§ **Data for this task**:
-- ==== Sys2Proof/Machine/Dispatch.lean ====
section
/-! DEFINITION. The dispatch of a command to its meaning, one arm per row of the opcode table. -/
namespace Sys2Proof.Machine

def exec (i : Instr) (s : State) : Host.Outcome State Fault Refusal :=
  match i with
  | .deckStage c => Sys2Proof.Machine.execDeckStage c s
  | .deckCut c => Sys2Proof.Machine.execDeckCut c s
  | .deckDigest c => Sys2Proof.Machine.execDeckDigest c s
  | .trajPush c => Sys2Proof.Machine.execTrajPush c s
  | .trajClear c => Sys2Proof.Machine.execTrajClear c s
  | .objSet c => Sys2Proof.Machine.execObjSet c s
  | .spkLoad c => Sys2Proof.Machine.execSpkLoad c s
  | .corrLoad c => Sys2Proof.Machine.execCorrLoad c s
  | .measureRun c => Sys2Proof.Machine.execMeasureRun c s
  | .streamOpen c => Sys2Proof.Machine.execStreamOpen c s
  | .streamClose c => Sys2Proof.Machine.execStreamClose c s
  | .chmapWrite c => Sys2Proof.Machine.execChmapWrite c s
  | .portStartGroup c => Sys2Proof.Machine.execPortStartGroup c s
  | .portStop c => Sys2Proof.Machine.execPortStop c s
  | .refConfig c => Sys2Proof.Machine.execRefConfig c s
  | .rampLoad c => Sys2Proof.Machine.execRampLoad c s
  | .clipWrite c => Sys2Proof.Machine.execClipWrite c s
  | .msgDefine c => Sys2Proof.Machine.execMsgDefine c s
  | .schedWrite c => Sys2Proof.Machine.execSchedWrite c s
  | .annPlay c => Sys2Proof.Machine.execAnnPlay c s
  | .annStop c => Sys2Proof.Machine.execAnnStop c s
  | .trumpClear c => Sys2Proof.Machine.execTrumpClear c s
  | .icomConnect c => Sys2Proof.Machine.execIcomConnect c s
  | .powerTolerance c => Sys2Proof.Machine.execPowerTolerance c s
  | .latencyQuery c => Sys2Proof.Machine.execLatencyQuery c s
  | .counterQuery c => Sys2Proof.Machine.execCounterQuery c s
  | .timeQuery c => Sys2Proof.Machine.execTimeQuery c s
  | .eventDropPacket c => Sys2Proof.Machine.execEventDropPacket c s
  | .rosterLoad c => Sys2Proof.Machine.execRosterLoad c s
  | .seatAdmit c => Sys2Proof.Machine.execSeatAdmit c s
  | .seatEvict c => Sys2Proof.Machine.execSeatEvict c s
  | .keyRotate c => Sys2Proof.Machine.execKeyRotate c s
  | .fwStage c => Sys2Proof.Machine.execFwStage c s
  | .renderReset c => Sys2Proof.Machine.execRenderReset c s
  | .systemReset c => Sys2Proof.Machine.execSystemReset c s
  | .doorbellPoll p => Sys2Proof.Machine.execDoorbellPoll p s
  | .heldCommandRelease => Sys2Proof.Machine.execHeldCommandRelease s
  | .stageHeldStart => Sys2Proof.Machine.execStageHeldStart s
  | .tunnelRequestReceive r => Sys2Proof.Machine.execTunnelRequestReceive r s
  | .tunnelReplyReceive r => Sys2Proof.Machine.execTunnelReplyReceive r s
  | .stamperAckReceive tunId stamped => Sys2Proof.Machine.execStamperAckReceive tunId stamped s
  | .tunnelTimeout tunId => Sys2Proof.Machine.execTunnelTimeout tunId s
  | .tunnelReassemblyDiscard seat tunId => Sys2Proof.Machine.execTunnelReassemblyDiscard seat tunId s
  | .hifEnable => Sys2Proof.Machine.execHifEnable s
  | .hostReset v => Sys2Proof.Machine.execHostReset v s
  | .flr => Sys2Proof.Machine.execFlr s
  | .pciePerst => Sys2Proof.Machine.execPciePerst s
  | .hostResetComplete => Sys2Proof.Machine.execHostResetComplete s
  | .dmaFault => Sys2Proof.Machine.execDmaFault s
  | .coalesceTimeout ring => Sys2Proof.Machine.execCoalesceTimeout ring s
  | .captureFifoLinger k => Sys2Proof.Machine.execCaptureFifoLinger k s
  | .sysLock v => Sys2Proof.Machine.execSysLock v s
  | .sysResetFull v => Sys2Proof.Machine.execSysResetFull v s
  | .sysResetNow v => Sys2Proof.Machine.execSysResetNow v s
  | .sysPbootGo v => Sys2Proof.Machine.execSysPbootGo v s
  | .pbootImageChecked img => Sys2Proof.Machine.execPbootImageChecked img s
  | .secAttest v => Sys2Proof.Machine.execSecAttest v s
  | .attestReady => Sys2Proof.Machine.execAttestReady s
  | .mdioGo v => Sys2Proof.Machine.execMdioGo v s
  | .mdioDone data => Sys2Proof.Machine.execMdioDone data s
  | .phyStatusPoll p pma pcs => Sys2Proof.Machine.execPhyStatusPoll p pma pcs s
  | .tasChangeArm p hi => Sys2Proof.Machine.execTasChangeArm p hi s
  | .tasChangeApply p => Sys2Proof.Machine.execTasChangeApply p s
  | .timModeWrite v => Sys2Proof.Machine.execTimModeWrite v s
  | .ringEnableSet v => Sys2Proof.Machine.execRingEnableSet v s
  | .ringEnableClear v => Sys2Proof.Machine.execRingEnableClear v s
  | .forceBypass v => Sys2Proof.Machine.execForceBypass v s
  | .gpioOutSet v => Sys2Proof.Machine.execGpioOutSet v s
  | .gpioOutClr v => Sys2Proof.Machine.execGpioOutClr v s
  | .csLoad t => Sys2Proof.Machine.execCsLoad t s
  | .uLoad t => Sys2Proof.Machine.execULoad t s
  | .aesTxShadowCopy t => Sys2Proof.Machine.execAesTxShadowCopy t s
  | .sapMaskWrite d v => Sys2Proof.Machine.execSapMaskWrite d v s
  | .registerWrite a v => Sys2Proof.Machine.execRegisterWrite a v s
  | .rcRead a => Sys2Proof.Machine.execRcRead a s
  | .dealTick x => Sys2Proof.Machine.execDealTick x s
  | .dealCommit w => Sys2Proof.Machine.execDealCommit w s
  | .kernelFault node cause instr addr => Sys2Proof.Machine.execKernelFault node cause instr addr s
  | .laneOverflow cluster lanes signs node => Sys2Proof.Machine.execLaneOverflow cluster lanes signs node s
  | .deckStageReady => Sys2Proof.Machine.execDeckStageReady s
  | .deckStageRefused => Sys2Proof.Machine.execDeckStageRefused s
  | .bridgeLost ch rate => Sys2Proof.Machine.execBridgeLost ch rate s
  | .bridgeLocked ch rate => Sys2Proof.Machine.execBridgeLocked ch rate s
  | .refLoss k x => Sys2Proof.Machine.execRefLoss k x s
  | .refBin b => Sys2Proof.Machine.execRefBin b s
  | .refDisqualified k => Sys2Proof.Machine.execRefDisqualified k s
  | .refQualified k => Sys2Proof.Machine.execRefQualified k s
  | .refFirstEdge phase => Sys2Proof.Machine.execRefFirstEdge phase s
  | .histValidSet => Sys2Proof.Machine.execHistValidSet s
  | .holdoverEstimate temp => Sys2Proof.Machine.execHoldoverEstimate temp s
  | .savedValueStore ctl temp => Sys2Proof.Machine.execSavedValueStore ctl temp s
  | .alignerWindowEnd a freqPpb phasePs => Sys2Proof.Machine.execAlignerWindowEnd a freqPpb phasePs s
  | .syncInEdge edgeNs => Sys2Proof.Machine.execSyncInEdge edgeNs s
  | .rampSegmentEnd k => Sys2Proof.Machine.execRampSegmentEnd k s
  | .xoLoss => Sys2Proof.Machine.execXoLoss s
  | .passThroughUnitLost unit => Sys2Proof.Machine.execPassThroughUnitLost unit s
  | .markerReceive p k => Sys2Proof.Machine.execMarkerReceive p k s
  | .timeFirstStep => Sys2Proof.Machine.execTimeFirstStep s
  | .timeLock => Sys2Proof.Machine.execTimeLock s
  | .stepRefused => Sys2Proof.Machine.execStepRefused s
  | .slewDone => Sys2Proof.Machine.execSlewDone s
  | .timeDirectionLost p => Sys2Proof.Machine.execTimeDirectionLost p s
  | .todPpsEdge => Sys2Proof.Machine.execTodPpsEdge s
  | .ptpMessageReceive l k => Sys2Proof.Machine.execPtpMessageReceive l k s
  | .ptpMessageInterval l kind => Sys2Proof.Machine.execPtpMessageInterval l kind s
  | .ptpAnnounceTimeout l new => Sys2Proof.Machine.execPtpAnnounceTimeout l new s
  | .ppsOutSecond => Sys2Proof.Machine.execPpsOutSecond s
  | .launchTimeReached p q now => Sys2Proof.Machine.execLaunchTimeReached p q now s
  | .ticEdgeCapture ch coarse fine falling => Sys2Proof.Machine.execTicEdgeCapture ch coarse fine falling s
  | .ticAnchor coarse fine => Sys2Proof.Machine.execTicAnchor coarse fine s
  | .ticTimebaseLost coarse => Sys2Proof.Machine.execTicTimebaseLost coarse s
  | .ticTimebaseRelock coarse => Sys2Proof.Machine.execTicTimebaseRelock coarse s
  | .ringFrameReceive p f => Sys2Proof.Machine.execRingFrameReceive p f s
  | .localFrameReceive p f => Sys2Proof.Machine.execLocalFrameReceive p f s
  | .linkDown p => Sys2Proof.Machine.execLinkDown p s
  | .linkUp p => Sys2Proof.Machine.execLinkUp p s
  | .mkpduReceive p k => Sys2Proof.Machine.execMkpduReceive p k s
  | .mkaHello p => Sys2Proof.Machine.execMkaHello p s
  | .markerLaunch p egressAt => Sys2Proof.Machine.execMarkerLaunch p egressAt s
  | .markerMissed p => Sys2Proof.Machine.execMarkerMissed p s
  | .ringStatusReceive p x => Sys2Proof.Machine.execRingStatusReceive p x s
  | .ringStatusApply => Sys2Proof.Machine.execRingStatusApply s
  | .epochGraceEnd => Sys2Proof.Machine.execEpochGraceEnd s
  | .linkHeal p => Sys2Proof.Machine.execLinkHeal p s
  | .loopbackTestDone pass => Sys2Proof.Machine.execLoopbackTestDone pass s
  | .relaySettled => Sys2Proof.Machine.execRelaySettled s
  | .keyingTimeout => Sys2Proof.Machine.execKeyingTimeout s
  | .insertRetry => Sys2Proof.Machine.execInsertRetry s
  | .leaveDrivesDrop => Sys2Proof.Machine.execLeaveDrivesDrop s
  | .verdictReceive p accept => Sys2Proof.Machine.execVerdictReceive p accept s
  | .streamPacketReceive p => Sys2Proof.Machine.execStreamPacketReceive p s
  | .streamLost ctx => Sys2Proof.Machine.execStreamLost ctx s
  | .crfReport ctx => Sys2Proof.Machine.execCrfReport ctx s
  | .arpRequest l addr => Sys2Proof.Machine.execArpRequest l addr s
  | .igmpQuery l => Sys2Proof.Machine.execIgmpQuery l s
  | .sapFrameStart f => Sys2Proof.Machine.execSapFrameStart f s
  | .sapRestart d => Sys2Proof.Machine.execSapRestart d s
  | .sapClockLoss d => Sys2Proof.Machine.execSapClockLoss d s
  | .sapRateUpdate d mhz => Sys2Proof.Machine.execSapRateUpdate d mhz s
  | .aesLock r mhz => Sys2Proof.Machine.execAesLock r mhz s
  | .aesUnlock r => Sys2Proof.Machine.execAesUnlock r s
  | .aesSubframeError e => Sys2Proof.Machine.execAesSubframeError e s
  | .aesBlockEnd b => Sys2Proof.Machine.execAesBlockEnd b s
  | .scheduleFire e => Sys2Proof.Machine.execScheduleFire e s
  | .gpioTrigger e => Sys2Proof.Machine.execGpioTrigger e s
  | .gpioRelease e => Sys2Proof.Machine.execGpioRelease e s
  | .annWaitLimit k => Sys2Proof.Machine.execAnnWaitLimit k s
  | .annPlayEnd p => Sys2Proof.Machine.execAnnPlayEnd p s
  | .annPageLimit p => Sys2Proof.Machine.execAnnPageLimit p s
  | .clipError p unit => Sys2Proof.Machine.execClipError p unit s
  | .clipWriteDone clip => Sys2Proof.Machine.execClipWriteDone clip s
  | .fwStageDone => Sys2Proof.Machine.execFwStageDone s
  | .measureDone => Sys2Proof.Machine.execMeasureDone s
  | .icomConverged c erle => Sys2Proof.Machine.execIcomConverged c erle s
  | .icomDiverged c => Sys2Proof.Machine.execIcomDiverged c s
  | .icomTalk c => Sys2Proof.Machine.execIcomTalk c s
  | .duckHoldExpiry c => Sys2Proof.Machine.execDuckHoldExpiry c s
  | .digestRecordReceive r => Sys2Proof.Machine.execDigestRecordReceive r s
  | .reachTimeout j => Sys2Proof.Machine.execReachTimeout j s
  | .activeChange => Sys2Proof.Machine.execActiveChange s
  | .autonomousEnter => Sys2Proof.Machine.execAutonomousEnter s
  | .joinReportReceive r => Sys2Proof.Machine.execJoinReportReceive r s
  | .enrolmentReceive a b ids => Sys2Proof.Machine.execEnrolmentReceive a b ids s
  | .copyReqReceive seat spare => Sys2Proof.Machine.execCopyReqReceive seat spare s
  | .snapshotReceive f => Sys2Proof.Machine.execSnapshotReceive f s
  | .copyTimeout => Sys2Proof.Machine.execCopyTimeout s
  | .spareJoin => Sys2Proof.Machine.execSpareJoin s
  | .svcCoreDissent k => Sys2Proof.Machine.execSvcCoreDissent k s
  | .svcResyncDone k => Sys2Proof.Machine.execSvcResyncDone k s
  | .kolicaFault => Sys2Proof.Machine.execKolicaFault s
  | .keyGraceExpiry => Sys2Proof.Machine.execKeyGraceExpiry s
  | .fwCommit => Sys2Proof.Machine.execFwCommit s
  | .debugChallengeRead => Sys2Proof.Machine.execDebugChallengeRead s
  | .debugResponse key ok => Sys2Proof.Machine.execDebugResponse key ok s
  | .extestSelect => Sys2Proof.Machine.execExtestSelect s
  | .powerEntryStart => Sys2Proof.Machine.execPowerEntryStart s
  | .powerEntryDone => Sys2Proof.Machine.execPowerEntryDone s
  | .wakeDone => Sys2Proof.Machine.execWakeDone s
  | .powerOn => Sys2Proof.Machine.execPowerOn s
  | .resetNAssert => Sys2Proof.Machine.execResetNAssert s
  | .resetRelease b => Sys2Proof.Machine.execResetRelease b s
  | .pwrgoodFall => Sys2Proof.Machine.execPwrgoodFall s
  | .resumeDeckSave => Sys2Proof.Machine.execResumeDeckSave s
  | .resumeDeckRestore authentic => Sys2Proof.Machine.execResumeDeckRestore authentic s
  | .supplyOutOfLimits rail mv => Sys2Proof.Machine.execSupplyOutOfLimits rail mv s
  | .supplyBack rail mv => Sys2Proof.Machine.execSupplyBack rail mv s
  | .tjSample t => Sys2Proof.Machine.execTjSample t s
  | .eccCorrected bank => Sys2Proof.Machine.execEccCorrected bank s
  | .eccUncorrected bank word t => Sys2Proof.Machine.execEccUncorrected bank word t s
  | .mkaPeerLost p => Sys2Proof.Machine.execMkaPeerLost p s
  | .keyPackageReceive c => Sys2Proof.Machine.execKeyPackageReceive c s
  | .pciePerstRelease => Sys2Proof.Machine.execPciePerstRelease s
  | .extestRelease => Sys2Proof.Machine.execExtestRelease s
  | .egressFrameEnd p now => Sys2Proof.Machine.execEgressFrameEnd p now s
  | .gateIntervalEnd p now => Sys2Proof.Machine.execGateIntervalEnd p now s

end Sys2Proof.Machine
end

§ **About this task**:
In which lines of the material above does the string "rail" occur? Copy them all.

§ **Task solution**:
  | .supplyOutOfLimits rail mv => Sys2Proof.Machine.execSupplyOutOfLimits rail mv s
  | .supplyBack rail mv => Sys2Proof.Machine.execSupplyBack rail mv s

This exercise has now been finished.